In the Midst of the Earth

Thirteenth of Nissan — Yartzeit of the Tzemach Tzedek


The Yartzeit of the Tzemach Tzedek is an opportune time for all Jews to study his teachings and to emulate his deeds, thereby effecting salvations “in the midst of the earth.”

The thirteenth day of Nissan marks the Yartzeit of the Tzemach Tzedek, fifth Rebbe of Chabad, who passed away in the year 5626.

A Yartzeit is not a mere anniversary of the passing. The Alter Rebbe writes that at the time of passing of a tzaddik, “all the effort of man, which his soul toiled during his lifetime...becomes revealed and radiates in a manifest way from above...and effects salvations in the midst of the earth to atone for the sin of the generation.”1 That revelation is repeated yearly on the Yartzeit.

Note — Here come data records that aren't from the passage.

/-- The 24 bytes of a frame-index entry. -/
def indexEntry (stamp seq rows first : Nat) (lost : Bool) : List Byte :=
  leBytes 8 stamp ++ leBytes 8 (seq + rows * 2 ^ 32 + if lost then 2 ^ 48 else 0) ++ leBytes 8 first

/-- The rows of a frame written. -/
def State.writeRows (s : State) (who : Who) (w : Wcb) (pages : List (Nat × Nat)) (n : Nat) (body : List Byte) : State :=
  let size := 2 ^ w.rowsz
  (List.range n).foldl (fun s i =>
    let o := w.nrow + i
    let page := ((pages.find? (·.1 == w.pageOf o)).map (·.2)).getD 0
    s.winWrite who (size / 512 + 2) (page + o % w.rows * size) ((body.drop (i * size)).take size)) s

/-- The sequence numbers that are written as lost before a frame. -/
def lostBefore (w : Wcb) (placed : List Placed) (seq : Nat) : List Nat :=
  let d := (seqDiff seq w.cseq).toNat
  ((List.range (d - w.reorder - 1)).map fun k => (w.cseq + 1 + k) % 2 ^ 32).filter fun q => !placed.any (·.seq == q)

/-- CSEQ after the consecutive valid entries, and the largest stamp among them. -/
def advanceSeq (valid : List Placed) : Nat → Nat → Nat → Nat × Nat
  | 0, c, m => (c, m)
  | n + 1, c, m =>
    match valid.find? (·.seq == (c + 1) % 2 ^ 32) with
    | none => (c, m)
    | some p => advanceSeq valid n ((c + 1) % 2 ^ 32) (max m p.stamp)

/-- What a frame's placement needs once its tests are passed. -/
structure Landing where
  fresh : List Nat
  dom   : Option DomSlot
  pages : List (Nat × Nat)
  deriving DecidableEq, Repr

/-- A frame that passed every test is placed. -/
def State.landFrame (s : State) (x : Win) (a : WinAt) (h : FrameHdr) (body : List Byte) (l : Landing) : State :=
  let who := windowWho x.port x.ctx
  let w := a.wcb
  let s := match l.dom with
    | some d => l.fresh.foldl (fun (s : State) p => s.evictPage who w d p) s
    | none => s
  let gone := lostBefore w x.placed h.seq
  let s := gone.foldl (fun s q => s.winWrite who 2 (w.entryVa q) (indexEntry 0 q 0 0 true)) s
  let s := s.writeRows who w l.pages h.rows body
  let s := s.winWrite who 2 (w.entryVa h.seq) (indexEntry h.stamp h.seq h.rows w.nrow false)
  let me : Placed := { seq := h.seq, stamp := h.stamp, first := w.nrow, count := h.rows }
  let valid := me :: (gone.map fun q => { seq := q, stamp := 0, first := 0, count := 0 }) ++ x.placed
  let adv := advanceSeq valid valid.length w.cseq w.cstamp
  let ring : Bool := l.pages.any fun p => w.sink ≤ p.1
  let state := if !l.fresh.isEmpty then WState.running
    else if w.state == WState.filling && ring then WState.running else w.state
  let w' : Wcb :=
    { w with cseq := adv.1, cstamp := adv.2, nrow := w.nrow + h.rows, lost := satCount w.lost gone.length, state := state
             evict := (w.evict + l.fresh.length) % 2 ^ 32 }
  let s := s.putWcb a w'
  let s := if adv.1 == w.cseq then s else s.wakeEvent (a.loc.add wcbPart)
  let near (p : Placed) : Bool := seqDiff adv.1 p.seq < 2 ^ 23
  let x' : Win := { x with placed := valid.filter near }
  let s := s.modWin x.ctx x.va fun _ => x'
  let s := s.modPort x.port fun p => { p with rxok := wrap32 p.rxok }
  s.releaseHeld x.ctx x' adv.2 adv.1
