-- ==== Sys2Proof/Machine/Link.lean ====
section
/-! DEFINITION. Fabric links, multicast forking and the pod (spec/20_link.md R398 to R401; spec/10_sync_word.md R219). -/

namespace Sys2Proof.Machine

/-! ## Link states (R398) -/

/-- Fabric links of the package. -/
def fabricLinks : Nat := 18

/-- A link. -/
def State.fabricLink (s : State) (l : Nat) : Link := FMap.lookD s.link.links l { st := .down, replay := 0, since := 0 }

/-- A link replaced. -/
def State.setLink (s : State) (l : Nat) (x : Link) : State := s.withLink fun y => { y with links := FMap.put y.links l x }

/-- A link enters a state. -/
def State.enterLink (s : State) (l : Nat) (st : LinkState) : State := s.setLink l { st := st, replay := 0, since := s.now }

/-- A link in use. -/
def LinkState.sends (x : LinkState) : Bool := x == .up || x == .degraded

/-- 10 ms in cycles. -/
def tenMs : Nat := 10000 * oneUs

/-- A link's training has run out of time. -/
def Link.late (x : Link) (now : Nat) : Bool := x.since + tenMs ≤ now

/-- LINK_TRAINING_REQUEST of the physical function. -/
def execLinkTrainingRequest (l : Nat) (s : State) : Host.Outcome State Fault Refusal :=
  if fabricLinks ≤ l || s.linkState l == .training then stutter s else .next (s.enterLink l .training)

/-- LINK_TRAINED within 10 ms: all 8 lanes, 4 to 7, or fewer. -/
def execLinkTrained (l lanes : Nat) (s : State) : Host.Outcome State Fault Refusal :=
  if s.linkState l != .training || 8 < lanes || (s.fabricLink l).late s.now then stutter s
  else .next (s.enterLink l (if lanes == 8 then .up else if 4 ≤ lanes then .degraded else .down))

/-- LINK_TRAINING_TIMEOUT: 10 ms have passed. -/
def execLinkTrainingTimeout (l : Nat) (s : State) : Host.Outcome State Fault Refusal :=
  if s.linkState l == .training && (s.fabricLink l).late s.now then .next (s.enterLink l .down) else stutter s

/-- FLIT_CRC_FAIL: the flit is replayed; the eighth replay of one flit retrains the link. -/
def execFlitCrcFail (l : Nat) (s : State) : Host.Outcome State Fault Refusal :=
  let x := s.fabricLink l
  if !x.st.sends then stutter s
  else if 8 ≤ x.replay + 1 then .next (s.enterLink l .training)
  else .next (s.setLink l { x with replay := x.replay + 1 })

/-- LINK_FENCE of the physical function. -/
def execLinkFence (l : Nat) (s : State) : Host.Outcome State Fault Refusal :=
  if (s.linkState l).sends then .next (s.enterLink l .fenced) else stutter s

/-! ## Flits that leave (R398, R399) -/

/-- The link a flit of a die takes to a package: the primary while it is Up or Degraded, else the backup (R399). -/
def State.routeLink (s : State) (die pkg : Nat) : Nat :=
  let r := s.route die pkg
  if (s.linkState r.1).sends then r.1 else r.2

/-- Two messages wait for one link in one channel: they leave in their order. -/
def State.sameWay (s : State) (a b : OutFlit) : Bool :=
  a.chan == b.chan && s.routeLink a.die a.pkg == s.routeLink b.die b.pkg

/-- A message leaves on a link. -/
def State.leave (s : State) (l : Nat) (c : Chan) (body : PodOut) : State :=
  s.withHost fun h => { h with podOut := h.podOut ++ [{ link := l, chan := c, body := body }] }

/-- Waiting message k leaves, where its link is in use and no earlier one waits for the same link and channel. -/
def State.sendNext (s : State) (k : Nat) : State :=
  match s.link.out[k]? with
  | none => s
  | some f =>
    let l := s.routeLink f.die f.pkg
    if !(s.linkState l).sends || (s.link.out.take k).any (s.sameWay f) then s
    else (s.withLink fun x => { x with out := x.out.eraseIdx k }).leave l f.chan f.body

/-! ## Multicast forking (R401) -/

/-- Bytes of another package's write reach their home here under their page. -/
def State.podWrite (s : State) (p : PodPage) (pa : Nat) (bs : List Byte) : State :=
  (s.homeWrite (some p.slot) pa bs).touchLine (homeSlice p.place p.hdie pa) p.hint pa

/-- The request names this package's memory: PA[45:0] in its first two regions, populated. -/
def podLocal (pa n : Nat) : Bool := regionOf pa == .local && populated pa && populated (pa + n - 1)

/-- A multicast flit enters an input buffer of a router die; a copy arrives here where this package is of its set. -/
def State.mcastIn (s : State) (die port : Nat) (dests : List Nat) (p : PodPage) (pa : Nat) (bs : List Byte) : State :=
  let here (k : Nat) : Bool := s.pkg == some k
  let s := if dests.any here && podLocal pa bs.length then s.podWrite p pa bs else s
  let rest := dests.filter (!here ·)
  if rest.isEmpty then s
  else s.withLink fun x =>
    { x with mcast := x.mcast ++ [{ die := die, port := port, dests := rest, page := p, pa := pa, bytes := bs }] }

/-- The destinations of a flit that a branch link of its die takes. -/
def State.branchOf (s : State) (k : Nat) (m : Mcast) : List Nat := m.dests.filter fun d => s.routeLink m.die d == k

/-- The flit that a branch takes next: of those with destinations there, the oldest of the lowest input port. -/
def State.branchNext (s : State) (die k : Nat) : Option Mcast :=
  let ms := s.link.mcast.filter fun m => m.die == die && s.branchOf k m != []
  match leastOf (ms.map (·.port)) with
  | none => none
  | some p => ms.find? (·.port == p)

/-- A branch takes its copy of the first such flit of a list; a flit that every branch has taken is gone. -/
def takeBranch (m : Mcast) (gone : List Nat) : List Mcast → List Mcast
  | [] => []
  | x :: r =>
    if x == m then
      let d := x.dests.filter (!gone.contains ·)
      if d.isEmpty then r else { x with dests := d } :: r
    else x :: takeBranch m gone r

/-- MULTICAST_FLIT: branch link k of a router die takes the flit that stands first there. -/
def execMulticastFlit (die k : Nat) (s : State) : Host.Outcome State Fault Refusal :=
  match s.branchNext die k with
  | none => stutter s
  | some m =>
    if !(s.linkState k).sends then stutter s
    else
      .next ((s.withLink fun x => { x with mcast := takeBranch m (s.branchOf k m) x.mcast }).leave k .multicast
        (.copies (s.branchOf k m) m.pa m.bytes))

/-! ## Accesses in flight to a package that became unreachable (R400; log entry 13) -/

/-- The cycle since which no link reaches a package from a die: when the later of its two links went down. -/
def State.deadSince (s : State) (die pkg : Nat) : Nat :=
  let r := s.route die pkg
  max (s.fabricLink r.1).since (s.fabricLink r.2).since

/-- An access has been held for 65,536 cycles for want of a route (R400); time in a stall of its links does not count (R415). -/
def State.stranded (s : State) (f : Fly) : Bool :=
  f.pkgs.any fun p => !s.podReachable f.die p &&
    65536 ≤ s.waited [f.die * 64 + 61, f.die * 64 + 63] (s.deadSince f.die p)

/-- The lane registers of a file put back as they were in another. -/
def LaneFile.putBack (f old : LaneFile) (vs : List Nat) : LaneFile :=
  let mine (v : Nat) : Bool := vs.contains v
  let join {α : Type} (size : Nat) (m o : FMap α) : FMap α :=
    (o.filter fun c => mine (c.1 / size)).foldl (fun m c => FMap.put m c.1 c.2) (m.filter fun c => !mine (c.1 / size))
  { bits := join 1024 f.bits old.bits, tags := join 32 f.tags old.tags, taint := join 1 f.taint old.taint }

/-- The scalar registers put back as they were. -/
def putBackScalars (m old : FMap SReg) (ss : List Nat) : FMap SReg :=
  (old.filter fun c => ss.contains c.1).foldl (fun m c => FMap.put m c.1 c.2) (m.filter fun c => !ss.contains c.1)

/-- The accumulators put back as they were. -/
def Accs.putBack (a old : Accs) (cs : List Nat) : Accs :=
  let mine (c : Nat) : Bool := cs.contains c
  let join {α : Type} (size : Nat) (m o : FMap α) : FMap α :=
    (o.filter fun c => mine (c.1 / size)).foldl (fun m c => FMap.put m c.1 c.2) (m.filter fun c => !mine (c.1 / size))
  { elems := join 32768 a.elems old.elems, tags := join 32 a.tags old.tags, void := join 1 a.void old.void
    rank := join 1024 a.rank old.rank }

/-- The team as it was before an instruction that writes nothing: it stands at it again. -/
def Team.takeBack (t : Team) (f : Fly) : Team :=
  { t with pc := f.pc, clause := f.clause, file := t.file.putBack f.file f.vs, sregs := putBackScalars t.sregs f.sregs f.ss
           acc := t.acc.putBack f.acc f.cs, sticky := t.sticky &&& ~~~f.raised }

/-- A saved team of a group that halts while its gang is saved: it will be restored Halted, but for one that is Parked or has
ended. -/
def Team.haltSaved (t : Team) : Team :=
  match t.back with
  | .parked _ | .ended => t
  | _ => if t.st == .saved then { t with back := .halted } else t

/-- An access of a team ends with ACCESS: its messages are gone, it writes nothing, and its group halts at it (R356, R400). -/
def State.strand (s : State) (t : Team) (k : Nat) (f : Fly) : State :=
  let s := s.withLink fun x => { x with out := x.out.filter fun o => !(o.team == some t.id && f.pkgs.contains o.pkg) }
  let u := { t with pend := t.pend.eraseIdx k }.takeBack f
  let s := s.setTeam u
  if u.st == .saved then
    let s := (s.teamsOfGroup u.gang u.group).foldl (fun s v => s.modTeam v.id Team.haltSaved) s
    let s := s.modTeam u.id fun v => { v with back := .halted, err := Code.access }
    match s.gangOf u with
    | none => s
    | some g => s.pushEvent g u.group 0 Code.access none
  else ((s.withdraw u).takeTrap u (.err Code.access none)).leavePipe u.id

/-- POD_ACCESS_TIMEOUT: no route came back within 65,536 cycles; the group of the issuing team halts with ACCESS and the
instruction writes nothing. -/
def execPodAccessTimeout (t : Nat) (s : State) : Host.Outcome State Fault Refusal :=
  match s.team t with
  | none => stutter s
  | some u =>
    match u.pend.findIdx? fun p => p.fly.any s.stranded with
    | none => stutter s
    | some k =>
      match (u.pend[k]?).bind (·.fly) with
      | none => stutter s
      | some f => .next (s.strand u k f)

/-! ## Requests of other packages (R219) -/

/-- A reply to another package from the die of a line's home. -/
def State.podReply (s : State) (pkg die : Nat) (bs : List Byte) : State :=
  s.byDie die fun s => s.sendOut pkg .response (.reply pkg bs)

/-- A request on n bytes of this package at the home slice of its page; it meets the slice line with the page's hint. -/
def State.podAt (s : State) (p : PodPage) (pa n : Nat) (f : State → Nat → State) : Host.Outcome State Fault Refusal :=
  if podLocal pa n then
    let slice := homeSlice p.place p.hdie pa
    .next (f (s.touchLine slice p.hint pa) slice)
  else stutter s

/-- The atomic of another package at the execution point of its word: the old value returns. -/
def State.podAtomic (s : State) (pkg slice slot pa op ty : Nat) (ftz : Bool) (v w : Nat) : State :=
  let n := atomSize ty
  let l : Loc := .dev pa
  let s := s.withMem fun m => m.touchWord (slice / 36) l
  let old := s.locNat (some slot) l n
  let new := (atomNew ftz op ty old v w).1
  let s := s.locWrite (some slot) l (leBytes n new)
  let s := if crosses op ty old new w then s.wakeEvent l else s
  s.podReply pkg (slice / 36) (leBytes n old)

/-- POD_REQUEST of another package at a home in this one (R80, R98, R200, R214, R219). -/
def execPodRequest (q : PodReq) (s : State) : Host.Outcome State Fault Refusal :=
  match q with
  | .load pkg p pa n => s.podAt p pa n fun s d => s.podReply pkg (d / 36) (s.homeRead (some p.slot) pa n)
  | .store _ p pa bs => s.podAt p pa bs.length fun s _ => s.homeWrite (some p.slot) pa bs
  | .atomic pkg p pa op ty ftz v w =>
    let n := atomSize ty
    if pa % n == 0 && op ≤ 8 && ty ≤ 3 then
      s.podAt p pa n fun s d =>
        s.podAtomic pkg d p.slot pa op ty ftz (v.toNat % 2 ^ (8 * n)) (w.toNat % 2 ^ (8 * n))
    else stutter s
  | .orByte _ p pa b => s.podAt p pa 1 fun s _ => s.homeStore (some p.slot) pa (s.homeByte (some p.slot) pa ||| b)
  | .notice pkg p pa cl => s.podAt p pa 1 fun s d => s.narrowNotice d (pa / 512) (releaser (some pkg) cl)
  | .promote pkg p pa scope cl => s.podAt p pa 1 fun s d => s.promote d (pa / 512) scope (releaser (some pkg) cl)
  | .flush _ p pa scope => s.podAt p pa 1 fun s _ => if scope == 7 then s.dropLine (pa / 512) else s

end Sys2Proof.Machine
end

The Alter Rebbe further notes that the passing of a tzaddik is such a lofty event that it is compared2 to the sacrifice of the parah adumah.3 Just as the parah adumah cleansed the most severe form of impurity, that which comes from contact with a dead person, so the passing of a tzaddik atones for the most severe sins of the generation. In the Alter Rebbe’s words, it “effects salvations in the midst of the earth”: although revealing transcendent levels of G‑dliness, it atones for sins stemming from even the most base levels of evil.4

For the wondrous revelations of a Yartzeit to be assimilated, Jews must do their part also.5 Their task is to continue in the path trodden by the tzaddik, to carry on his efforts and toil. The blessings from G‑d for material and spiritual plenty elicited by a tzaddik’s Yartzeit must be used by Jews to fulfill the mission of “effecting salvations in the midst of the earth” — transforming the mundane into holiness, evil into good.

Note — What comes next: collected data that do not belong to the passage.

/-! ## Matrix products (spec/12_tile.md) -/

/-- R252 to R254, R257 and R258: MMA adds its count of active words to its barrier and queues a word-op for each, in ascending
order, with the operands its scalar blocks address, but for lanes whose void bit will be set; one without an active word only
completes; FORMAT, word by word, and BARRIER as R257 says. An operand is fetched as its place allows. -/
def Obligations.MatrixIssue : Prop :=
  ∀ (s : State) (t : Team) (h : Hd) (o : Mx) (obj : Loc),
    let S := fun (r : BitVec 8) (i : Nat) => t.sreg (r.toNat + i)
    let int := fun (r : SReg) => scalarInt r.tag r.bits
    let act := t.active h
    let ws := wordsOf act t.lanes
    let m : MmaMods := { form := o.m.toNat / 2 ^ 11 % 8, first := o.m.getLsbD 10, pricked := o.m.getLsbD 9,
                         skip := o.m.getLsbD 8, sub := o.m.toNat / 2 ^ 6 % 4 }
    let d := o.d.toNat
    let word := (S o.c 3).bits.toNat
    let u := word % 2 ^ 8
    let r := word / 2 ^ 8 % 2 ^ 4
    let x : MmaArgs :=
      { acc := d, sa := (baseOf (S o.a 0)).toNat, stride := int (S o.a 1)
        scale := if m.form = 0 then (baseOf (S o.a 2)).toNat else 0, sb := (baseOf (S o.b 0)).toNat
        bscale := if m.form = 0 then (S o.b 1).bits.toNat else 0, bar := (baseOf (S o.c 0)).toNat
        colbase := if m.pricked then (int (S o.c 1)).toNat else 0
        bound := decodeFloat Fmt.f32 false (if m.skip then (S o.c 2).bits.toNat % 2 ^ 32 else 0), u := u, r := r
        taintA := (S o.a 0).taint || (S o.a 1).taint, taintS := (S o.a 2).taint, taintB := (S o.b 0).taint }
    let accepted := ∀ w, t.wordLive act w → t.accTag d w = some .a64 ∨
      t.accTag d w = none ∧ (m.first = true ∨ s.accPendingWord t d w = true)
    let b := s.bar obj
    let n := (s.barEnd obj { b with pend := b.pend + ws.length }).newId
    let y := n.2.makeOps t m x act n.1 obj ws
    let fits := b.state = 1 ∧ b.pend + ws.length < 2 ^ 31
    s.issuing = some t → t.flagRoom h.fb = true → d < t.accs →
    (S o.a 0).tag ∈ [10, 2, 12] → intTagged (S o.a 1) → (S o.b 0).tag ∈ [10, 2, 12] →
    (m.form = 0 → (S o.a 2).tag ∈ [10, 2, 12] ∧ (S o.b 1).tag = 3) →
    (m.pricked = true → (S o.c 1).tag ∈ [2, 10] ∧ 0 ≤ int (S o.c 1) ∧ int (S o.c 1) < 2 ^ 32) →
    (m.skip = true → u < t.vregs ∧ r < t.accs ∧ s.accPending t r = false ∧ (S o.c 2).tag = 3 ∧ (S o.c 3).tag = 2 ∧
      word % 2 ^ 32 < 2 ^ 12 ∧ t.tagged act u 1 [3] ∧ accIn t act r [some .rank]) →
    (act = 0 → Completes (.mma h o) s t t) ∧
    (ws ≠ [] → names s t o.c obj →
      (accepted → fits → exec (.mma h o) s = .next (((y.2.modCore t.core fun c =>
        Core.refill s.now { c with sweep := c.sweep ++ y.1 }).modTeam t.id (Team.count h.fb (some n.1))).retire t)) ∧
      (accepted → ¬fits → errs (.mma h o) s t Code.barrier) ∧
      (¬accepted → errs (.mma h o) s t Code.format)) ∧
    y.1.map (·.word) = ws ∧
    (∀ op ∈ y.1, op.team = t.id ∧ op.acc = d ∧ op.first = m.first ∧ op.form = m.form ∧ op.bar = obj ∧ op.bscale = x.bscale ∧
      op.prick = (if m.pricked then some (t.prick, x.colbase + 32 * m.sub) else none) ∧
      (∀ l, op.rows.getLsbD l = (act.getLsbD l && decide (l / 32 = op.word))) ∧
      (op.skip = true ↔ m.skip = true ∧ ∀ l, t.live op.rows l → NumVal.cmp (NumVal.mul (decodeFloat Fmt.f32 false (t.lane u l).toNat) x.bound)
        (decodeFloat Fmt.f32 false (floorOf t r l).toNat) = some .lt) ∧
      (∀ l f, FMap.look op.a l = some f → (f.va : Int) = ((x.sa : Int) + l * x.stride) % 2 ^ 64) ∧
      (∀ l f, FMap.look op.scales l = some f → f.va = (x.scale + 4 * l) % 2 ^ 64) ∧
      (∀ j f, op.b[j]? = some f → j < 32 ∧ f.va = (x.sb + 4096 * m.sub + 128 * j) % 2 ^ 64) ∧
      (op.skip = false → ∀ l, t.live op.rows l → m.first = true ∨ s.willVoid t d l = false →
        (FMap.look op.a l).isSome = true ∧ (m.form = 0 → (FMap.look op.scales l).isSome = true) ∧ op.b.length = 32) ∧
      (∀ l, (FMap.look op.a l).isSome = true ∨ (FMap.look op.scales l).isSome = true →
        op.skip = false ∧ t.live op.rows l ∧ (m.first = true ∨ s.willVoid t d l = false)) ∧
      (op.b ≠ [] → op.skip = false ∧ ∃ l, t.live op.rows l ∧ (m.first = true ∨ s.willVoid t d l = false))) ∧
    (∀ l, (∀ x ∈ (s.core t.core).ops, x.team = t.id → x.acc = d → x.rows.getLsbD l = false) → s.willVoid t d l = t.accVoid d l) ∧
    (∀ k va taint,
      let f := s.fetchOper t taint k va
      let p := s.resolve (t.who (s.ctxOf t) none) .rd k k va
      f.1.va = va ∧
      (∀ l, p = .ok (.win l) → s.invalidWords va k (.win l) = [] ∨ t.unwtrap = false →
        f.2 = s ∧ f.1.bytes = s.locRead none l k ∧ f.1.fault = none ∧ f.1.low = (s.invalidWords va k (.win l)).min?) ∧
      (∀ l, p = .ok (.win l) → s.invalidWords va k (.win l) ≠ [] → t.unwtrap = true → f.1.fault = some (3, 0, 0)) ∧
      (∀ q pa, p = .ok (.dev q pa) → regionOf pa ≠ .local → f.1.fault = some (2, 0, 0)) ∧
      (∀ q pa, p = .ok (.dev q pa) → regionOf pa = .local → f.1.fault = none ∧
        f.1.bytes = ((s.usePlaces t .rd [.dev q pa]).teamRead t { slice := false, taint := taint, ret := 0 } (.dev q pa) k).1) ∧
      (p = .error .unreachable → f.1.fault = some (2, 0, 0)) ∧
      (∀ c, p = .error (.err c none) → f.1.fault = some (if c = Code.align then 1 else 2, 0, 0)) ∧
      (∀ c i l, p = .error (.err c (some (i, l))) ∨ p = .error (.park i l) → f.1.fault = some (0, i, l)))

A Yartzeit of a nasi, a leader of the Jewish people, has even further-reaching effects. A nasi represents all Jews, for he is an offshoot of our forefather Yaakov, his soul encompassing all souls.6 And his passing does not sever his relationship with his people. Accordingly, the blessings generated by the Yartzeit of a tzaddik are of an especially lofty nature.

Each tzaddik and each nasi possesses qualities unique to him and to his mode of service to G‑d. For a complete appreciation of the Tzemach Tzedek’s Yartzeit, it is important to study his way of service to G‑d and how it may be distinguished from those of others, even those of the other Rebbeim.7 For by studying his Torah teachings and emulating his deeds, we unite with him and “effect salvations in the midst of the earth.”

The Tzemach Tzedek’s activities were myriad, but a common theme was his total involvement with the entire Jewish people. Interwoven in this theme was the concept of unity. Indeed, in Jewish numerology, the word echad,” “one,” has the numerical value of thirteen. And in the teachings and way of life of the Tzemach Tzedek, who passed away on the thirteenth of Nissan, the principle of oneness — unity in Torah and unity between Jews — predominates.

Unity in Torah

The Rebbeim who preceded the Tzemach Tzedek were masters of both the revealed and hidden realms of Torah. The Alter Rebbe, for example, authored major texts in both fields — the Tanya, Torah Or and Likkutei Torah in the hidden, and the Shulchan Aruch and Responsa in the revealed. The Mitteler Rebbe, too, authored many Chassidic texts and a number of works in the revealed field.8

But the study of the revealed and the hidden were separate disciplines, with little interrelation. One may study and become expert in the Alter Rebbe’s Shulchan Aruch without any awareness of Chassidus.9 Similarly, one may study the Chassidic writings of the Alter Rebbe and Mitteler Rebbe without any awareness or appreciation of their stature in the revealed realm of Torah.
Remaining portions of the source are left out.